Le secret d’une pâte et d’une crème inimitables

Ce qui distingue un vrai pastel de nata d’une simple tartelette à la crème, c’est la précision du geste. La pâte feuilletée est roulée en boudin serré puis tranchée, une méthode proche de la pâte viennoise, qui crée des dizaines de fines couches capables de rester croustillantes même une fois garnies de crème liquide. La cuisson, ensuite, se fait à très haute température (parfois plus de 250°C dans les fours traditionnels portugais) sur un temps très court, pour que la crème prenne rapidement tout en se caramélisant en surface sans que la pâte ne détrempe. C’est un exercice d’équilibriste que j’ai mis plusieurs essais à apprivoiser chez moi, four domestique oblige — mon astuce : préchauffer la plaque de cuisson à vide pour un choc thermique plus proche de celui d’un four professionnel.

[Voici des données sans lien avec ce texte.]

theorem meets_RecorderWritesAndFreezes :
    (fun (r : BitVec 512) (rest : List (BitVec 512)) (s : State) => s.hubUp = true ∧ s.recd.running = true ∧ s.recd.pfHold = false ∧ s.recd.input = r :: rest ∧ (bucketOf s (recCode r)).tokens ≠ 0) 3 ([]) (P.rec { Rec.reset with input := [3] })
    ∧ (fun (r : BitVec 512) (rest : List (BitVec 512)) (s : State) => s.hubUp = true ∧ s.recd.running = true ∧ s.recd.pfHold = false ∧ s.recd.input = r :: rest ∧ (bucketOf s (recCode r)).tokens = 0 ∧ (bucketOf s (recCode r)).rate ≠ 15 ∧ (bucketOf s (recCode r)).oldLeft = 0 ∧ unlimited r = false) 3 ([]) (P.rec { Rec.reset with input := [3], buckets := [(3, { Bucket.reset with tokens := 0 })] })
    ∧ (fun (r : BitVec 512) (rest : List (BitVec 512)) (s : State) => s.recd.running = false ∧ s.recd.input = r :: rest) 3 ([]) ({ P.c with recd := { Rec.reset with input := [3] } })
    ∧ (fun (code : BitVec 12) (s : State) => s.hubUp = true ∧ (bucketOf s code.toNat).rate ≤ 10 ∧ s.et % (400000000 / 2 ^ (bucketOf s code.toNat).rate) = 0 ∧ (bucketOf s code.toNat).supp = 0) 1 P.up
    ∧ (fun (n : Nat) (s : State) => s.hubUp = true ∧ n ≠ 0 ∧ n ≤ 24576 ∧ s.recd.freeze = none) 1 P.up
    ∧ (fun (n : Nat) (s : State) => s.hubUp = true ∧ 24576 < n) 24577 P.c
    ∧ (fun (f : Freeze) (s : State) => s.hubUp = true ∧ s.recd.freeze = some f) P.fz (P.rec { Rec.reset with freeze := some P.fz })
    ∧ (fun (f : Freeze) (s : State) => s.hubUp = true ∧ s.recd.freeze = some f ∧ f.begun + s.rf fFreezeS * 400000000 ≤ s.et) P.fz ((P.rec { Rec.reset with freeze := some P.fz }).setRf fFreezeS 1)
    ∧ (fun (f : Freeze) (s : State) => s.recd.freeze = some f ∧ s.et < f.begun + s.rf fFreezeS * 400000000) ({ P.fz with begun := 10 ^ 12 }) ((P.rec { Rec.reset with freeze := some { P.fz with begun := 10 ^ 12 } }).setRf fFreezeS 1)
    ∧ (fun (k : Nat) (s : State) => s.hubUp = true ∧ (ringRead s k).2 = false ∧ recRseq (ringRead s k).1 ≠ 0) 0 ({ P.c with bnk := { Bnk.reset with words := [(16384 * 8, s32Enc (2 ^ 64))] } })
    ∧ (fun (k : Nat) (s : State) => s.hubUp = true ∧ (ringRead s k).2 = false ∧ recRseq (ringRead s k).1 = 0) 0 P.up
    ∧ (fun (code : Nat) (rate : Nat) (burst : Nat) (s : State) => s.hubUp = true ∧ rate < 11) 0 0 0 P.up
    ∧ (fun (code : Nat) (s : State) => s.hubUp = true) 0 P.up
    ∧ (fun (n : Nat) (t0 : Tick) (rest : List (Nat × Tick)) (w : Bool) (s : State) => s.hubUp = true ∧ s.recd.unflushed = (n, t0) :: rest ∧ s.recd.retryPage = none ∧ s.rf fFlushEn = 1 ∧ s.recd.pfHold = false ∧ 4 * (n / 4) + 3 ≤ s.recd.rseq) 1 0 ([]) true (P.rec { Rec.reset with unflushed := [(1, 0)], rseq := 3 })
    ∧ (fun (p : Nat) (t0 : Tick) (s : State) => s.hubUp = true ∧ s.recd.retryPage = some (p, t0) ∧ t0 + 40000000 ≤ s.et) 0 0 (P.rec { Rec.reset with retryPage := some (0, 0) })
    ∧ (fun (p : Nat) (t0 : Tick) (s : State) => s.hubUp = true ∧ s.recd.retryPage = some (p, t0) ∧ t0 + 40000000 ≤ s.et ∧ s.recd.cellarAbsent = false) 0 0 (P.rec { Rec.reset with retryPage := some (0, 0) })
    ∧ (fun (p : Nat) (t0 : Tick) (w : Bool) (s : State) => s.recd.retryPage = some (p, t0) ∧ s.et < t0 + 40000000) 0 (10 ^ 12) true (P.rec { Rec.reset with retryPage := some (0, 10 ^ 12) })
    ∧ (fun (a : Nat) (s : State) => s.isl.st ≠ .off ∧ s.recd.cellarAbsent = false) 0 P.up := by
  refine ⟨?_, ?_, ?_, ?_, ?_, ?_, ?_, ?_, ?_, ?_, ?_, ?_, ?_, ?_, ?_, ?_, ?_, ?_⟩ <;> decide +kernel

theorem meets_GateMessagesReachTheirUnits :
    (fun (tag : Nat) (body : BitVec 448) (c : Instr) (s : State) => c ∈ [Instr.packLoad tag body, .recKey tag body, .recClear tag body, .policyWrite tag body, .policyRead tag body, .rootKey tag body, .captureKey tag body, .fellUndo tag body]) 0 0 (.packLoad 0 0) P.c
    ∧ (fun (tag : Nat) (body : BitVec 448) (s : State) => gateOpen s = true ∧ (pairOf s.seq.servingB s).st = .serving) 0 0 P.up
    ∧ (fun (tag : Nat) (body : BitVec 448) (s : State) => gateOpen s = true ∧ (pairOf s.seq.servingB s).st ≠ .serving) 0 0 (P.pair P.stopped P.stby)
    ∧ (fun (tag : Nat) (body : BitVec 448) (s : State) => gateOpen s = true) 0 0 P.up
    ∧ (fun (tag : Nat) (body : BitVec 448) (s : State) => gateOpen s = true) 0 0 P.up
    ∧ (fun (tag : Nat) (body : BitVec 448) (key : List Byte) (s : State) => gateOpen s = true ∧ gateSrc s (fld body 64 64) 96 = some key) 0 (P.body 96) (P.src 7 96) (P.fw 7)
    ∧ (fun (tag : Nat) (upto : Nat) (body : BitVec 448) (tok : List Byte) (s : State) => gateOpen s = true ∧ gateSrc s (fld body 64 64) 160 = some tok ∧ nfld (ofBytes tok) 0 32 = 0x52454352 ∧ nfld (ofBytes tok) 34 30 = 0 ∧ nfld (ofBytes tok) 160 32 = 0 ∧ nfld (ofBytes tok) 256 256 = 0 ∧ nfld (ofBytes tok) 64 64 = s.fuse.dieId.toNat ∧ nfld (ofBytes tok) 192 64 = upto ∧ 0 < upto ∧ upto ≤ s.recd.rseq ∧ nfld (ofBytes tok) 128 32 = s.recd.clrGen ∧ keyUsable s (nfld (ofBytes tok) 32 2) = true ∧ s.inLoaded = true) 0 3 (P.body 160) (P.src P.clr 160) (P.fw P.clr)
    ∧ (fun (tag : Nat) (body : BitVec 448) (hdr : List Byte) (bs : List Byte) (p : Pack) (s : State) => gateOpen s = true ∧ fld body 3 61 = 0 ∧ gateSrc s (fld body 64 64) 256 = some hdr ∧ 256 ≤ pkByte (ofBytes hdr) 24 4 ∧ pkByte (ofBytes hdr) 24 4 ≤ 262144 ∧ gateSrc s (fld body 64 64) (pkByte (ofBytes hdr) 24 4) = some bs ∧ parsePack s.fuse.unitRev bs = some p ∧ recordedVer s p.packId = some p.ver) 0 (P.body 256) (P.src P.pack 256) (P.src P.pack 400) P.packed ({ P.fw P.pack with scr := { Scr.reset with rollback := [(P.packed.packId, P.packed.ver)] } })
    ∧ (fun (tag : Nat) (v : Nat) (body : BitVec 448) (hdr : List Byte) (bs : List Byte) (p : Pack) (s : State) => gateOpen s = true ∧ fld body 3 61 = 0 ∧ gateSrc s (fld body 64 64) 256 = some hdr ∧ 256 ≤ pkByte (ofBytes hdr) 24 4 ∧ pkByte (ofBytes hdr) 24 4 ≤ 262144 ∧ gateSrc s (fld body 64 64) (pkByte (ofBytes hdr) 24 4) = some bs ∧ parsePack s.fuse.unitRev bs = some p ∧ recordedVer s p.packId = some v ∧ p.ver < v) 0 5 (P.body 256) (P.src P.pack 256) (P.src P.pack 400) P.packed ({ P.fw P.pack with scr := { Scr.reset with rollback := [(P.packed.packId, 5)] } })
    ∧ (fun (tag : Nat) (n : Nat) (body : BitVec 448) (tok : List Byte) (s : State) => gateOpen s = true ∧ gateSrc s (fld body 64 64) 256 = some tok ∧ nfld (ofBytes tok) 0 32 = 0x4F444E55 ∧ nfld (ofBytes tok) 34 30 = 0 ∧ nfld (ofBytes tok) 160 5 = n ∧ 1 ≤ n ∧ n ≤ 16 ∧ nfld (ofBytes tok) 165 91 = 0 ∧ nfld (ofBytes tok) (256 + 16 * n) (256 - 16 * n) = 0 ∧ (((List.range n).map (fun i => BitVec.ofNat 16 (nfld (ofBytes tok) (256 + 16 * i) 16))).all (mapLists s) = true) ∧ nfld (ofBytes tok) 64 64 = s.fuse.dieId.toNat ∧ nfld (ofBytes tok) 128 32 = s.col.fellGen) 0 1 (P.body 256) (P.src P.und 256) (P.fw P.und) := by
  refine ⟨?_, ?_, ?_, ?_, ?_, ?_, ?_, ?_, ?_, ?_⟩ <;> decide +kernel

Le pastel de nata, reflet de la gastronomie portugaise

Le pastel de nata n’est pas un cas isolé : il appartient à toute une famille de doces conventuais, ces douceurs nées dans les couvents portugais et espagnols entre le XVe et le XVIIIe siècle, largement construites autour des jaunes d’œufs et du sucre importé des colonies. On retrouve cette même base dans d’autres spécialités comme les ovos moles d’Aveiro ou le toucinho do céu. Comprendre le pastel de nata, c’est donc aussi entrer dans l’histoire plus large de la gastronomie portugaise, où la pâtisserie a longtemps été un savoir-faire religieux avant de devenir un artisanat commercial florissant, aujourd’hui exporté dans le monde entier — de Londres à Paris en passant par Macao.

Comment le déguster comme un Portugais

Au Portugal, le pastel de nata se savoure encore tiède, jamais sorti du réfrigérateur, saupoudré au dernier moment de cannelle et de sucre glace selon le goût de chacun — les deux pots sont d’ailleurs posés sur le comptoir de la plupart des cafés pour que chacun se serve. Il accompagne traditionnellement un café serré, en milieu de matinée ou en fin d’après-midi, plutôt qu’en dessert de fin de repas. C’est un geste simple, presque rituel, qui fait toute la différence entre grignoter une pâtisserie et vivre un vrai moment de gastronomie portugaise.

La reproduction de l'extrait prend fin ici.